So, how do you bring in to LISS, this concept of progressive overload. Because really we're talking about two extremes. HIT/LISS ...

Dave:                      

Exactly, and so we need something in the middle and that something in the middle is what I call LIFL, L-I-F-L and it's Low Intensity Fat Loss. It's exactly what we just talked about. Sort of taking the benefits of HIT, the best of HIT and combining it with the best of LISS. So what does that look like? 

Well, from a cardiovascular standpoint the entire goal is 2%, and I teach all my clients this. Just think about moving your body for 2% of your day. Do the calculation, 2% of 24 hours, it's 30 minutes. Like, we know this, we know that we need to get moving 2%.

But you talk about progressive overload, how can we add something in that's actually going to challenge our body to change. Because like we said, if we go out and walk for 2% per day, eventually our body's going to stop seeing benefit.

So the idea behind Low Intensity Fat Loss is to take some strength training principles and introduce those in different types of ways with that LISS cardio. So, an example would be there's something that I like to call a strength sandwich. What it is, is some strength training. Just some simple full body movements. That would maybe take like, four or five minutes. Then to go in to continue with your cardio training. So going and walking for 25 or 30 minutes. Then finishing with some strength exercises. So you can see that sandwich effect. We've got strength, we've got strength and we've got cardio in the middle.

The advantage of doing something like that, so that's just one way to practice this LIFL principle, the advantage of that is we're building some muscle with those strength sessions at the start and the end of your cardiovascular training.

That's really important Jen, you know this because as we do strength training what does it do?

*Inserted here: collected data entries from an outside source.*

/-- Begin a contribution. -/
def contribBegin (n k key : Nat) (h : RedHdr) (line : RedLine) (s : State) : State :=
  let x := engine s n k
  let i := inputOf x key
  let x := setInput key { i with hdr := line.payload, parsed := 1 } x
  let x := match unitOf x h.slot h.unit with
    | some u => setUnit { u with busy := true } x
    | none => { x with units := unitsInUse s.now x ++ [⟨h.slot, h.unit, none, true, 0, false, 0, [], none⟩] }
  noteBuf n k (setEngine n k x s)

/-- Element j of an element line, in FP32, under its block's scale (R133, R210). -/
def contribElem (i : RedInput) (lineNo : Nat) (x : Line) (j : Nat) : Word :=
  let e := 64 * lineNo + j
  let scale := bitsOf ((i.scales.getD (e / 32 / 64) 0).toNat) (8 * (e / 32 % 64) + 7) (8 * (e / 32 % 64))
  let v := decodeElem 4 (bitsOf x.toNat (8 * j + 7) (8 * j))
  if scale = 255 then roundFp32 .nan else roundFp32 (v.scale ((scale : Int) - 127))

/-- Add an element line to a unit: the first contribution's values become the accumulator (R210). -/
def addElems (u : RedUnit) (i : RedInput) (lineNo : Nat) (x : Line) : RedUnit :=
  (List.range 64).foldl (fun u j =>
    let e := 64 * lineNo + j
    let v := contribElem i lineNo x j
    let w := if u.count = 0 then v else fadd (sget (fun _ => (0 : Word)) u.acc e) v
    { u with acc := sset (fun _ => (0 : Word)) u.acc e w }) u

/-- The last line of a contribution has been added (R210). -/
def contribEnd (n k : Nat) (h : RedHdr) (inp : EngIn) (s : State) : State :=
  let x := engine s n k
  match slotOf x h.slot, unitOf x h.slot h.unit with
  | some y, some u =>
    let done := h.device == maskTop y.mask && u.count + 1 == maskCount y.mask
    let u := { u with busy := false, last := some h.device, count := u.count + 1, complete := done, doneAt := s.now }
    let y := match inp with
      | .link l => { y with links := if y.links.contains l then y.links else l :: y.links }
      | .grid _ => y
    bump48 0x1B n 0x60 0 1 (some (5, 1)) (setEngine n k (setRedSlot y (setUnit u x)) s)
  | _, _ => s

/-- Charge the addition of a line (Table 14.2): to the job of the slot, and to the slot's owner. -/
def chargeRed (y : RedSlot) (s : State) : State := chargePart y.owner 13 1 (chargeJob y.job 13 1 s)

/-- A later line of a contribution, the line taken off its queue. -/
def contribLine (n k key : Nat) (inp : EngIn) (line : RedLine) (s : State) : State :=
  let x := engine s n k
  let i := inputOf x key
  let h := redHdr i.hdr
  if i.skip then advance n k key s
  else
    match slotOf x h.slot, unitOf x h.slot h.unit with
    | some y, some u =>
      if line.last != (i.parsed == 2 || i.parsed == 66) then
        advance n k key (redFault n k key 1 1 h line.core s)
      else if i.parsed ≤ 2 then
        advance n k key (setEngine n k (setInput key { i with scales := i.scales ++ [line.payload] } x) s)
      else
        let s := chargeRed y (setEngine n k (setUnit (addElems u i (i.parsed - 3) line.payload) x) s)
        advance n k key (if i.parsed = 66 then contribEnd n k h inp s else s)
    | none, _ =>
      advance n k key (redFault n k key 1 0 h line.core (setEngine n k (setInput key { i with skip := true } x) s))
    | _, _ => advance n k key (setEngine n k (setInput key { i with skip := true } x) s)

/-- Line 0 of a contribution. A unit that a fault discarded takes no more of them. -/
def contribHead (n k key : Nat) (line : RedLine) (s : State) : State :=
  let x := engine s n k
  let h := redHdr line.payload
  match contribFault s.now k x h line.last with
  | some (bit, low) =>
    redFault n k key bit low h line.core
      (setEngine n k (setInput key { inputOf x key with hdr := line.payload, parsed := 1 } x) s)
  | none =>
    match slotOf x h.slot with
    | some y =>
      if y.dead || y.bad.contains h.unit then
        setEngine n k (setInput key { inputOf x key with hdr := line.payload, parsed := 1, skip := true } x) s
      else contribBegin n k key h line s
    | none => s

/-- The line that the engine takes next from an input: its page is enabled, one line a cycle, the grid first. -/
def nextLine (s : State) (n k : Nat) (inp : EngIn) : Option (RedInput × RedLine) :=
  let x := engine s n k
  let i := inputOf x (inpKey inp)
  if !(reg s 0x1B n 8).getLsbD 0 || decide (s.now < x.takenAt) || !mayServe x inp then none
  else match i.queue with | [] => none | l :: _ => some (i, l)

/-- REDUCE_CONTRIBUTION. The engine takes the next line of a contribution. A header of a reserved kind is malformed. -/
def reduceContribution (n k : Nat) (inp : EngIn) (s : State) : State :=
  let key := inpKey inp
  match nextLine s n k inp with
  | none => s
  | some (i, line) =>
    let h := redHdr (if i.parsed = 0 then line.payload else i.hdr)
    if h.kind = 1 then s
    else
      let s := setEngine n k (popLine s.now key (engine s n k)) s
      if i.parsed ≠ 0 then contribLine n k key inp line s
      else if h.kind ≥ 2 then redFault n k key 1 1 h line.core s
      else contribHead n k key line s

It adds muscle to our frame and when we add muscle to our frame, our metabolism goes up. Again, like research is, it's sort of all over the map in how much muscle actually increases your metabolism, but somewhere between 30 to 60 calories per pound of muscle.

So you think about that, I always challenge women with this. Think about how powerful it would be if you added five pounds of muscle to your body. So do that calculation. Five pounds of muscle, we'll go on conservative level here, and say that's 30 calories per pounds of muscle. So that's 150 calories your body is burning every single day just by being you. That's like doing absolutely nothing. Just by being alive.

Jen:                          

Right.

Dave:                      

If you made that 10 pounds, that's 300 calories. So this idea of LIFL, adding some strength training to your cardiovascular training without going to the extremes of HIT, it's the perfect way to increase your metabolism without having that body breakdown, without having the risk for injury, without needing huge recovery and really nailing home that 2% habit, every single day.

Jen:                          

Do you know what I like about this approach too? Is it's psychologically gentle, right? Like if I know that I can literally start my strength ... what did you call it? Strength training ...

Dave:                      

It's a strength sandwich.

Jen:                          ​

Strength sandwich. Yeah, but for me it could be, or for anybody listening, if you were not active right now and you're coming on to this series to learn what can you do? Today, tomorrow, to start, to start now.

You're literally saying that you could do three sets of 20 squats, right? Body weight squats, three sets, take a little break, do another set. Then head out for that 20 minute walk. Come back, maybe do some lunges, maybe do some push-ups against the wall, and you're done. No gym, no equipment, no incredible muscle soreness the next day but yet enough of an impetus to cause some adaptation.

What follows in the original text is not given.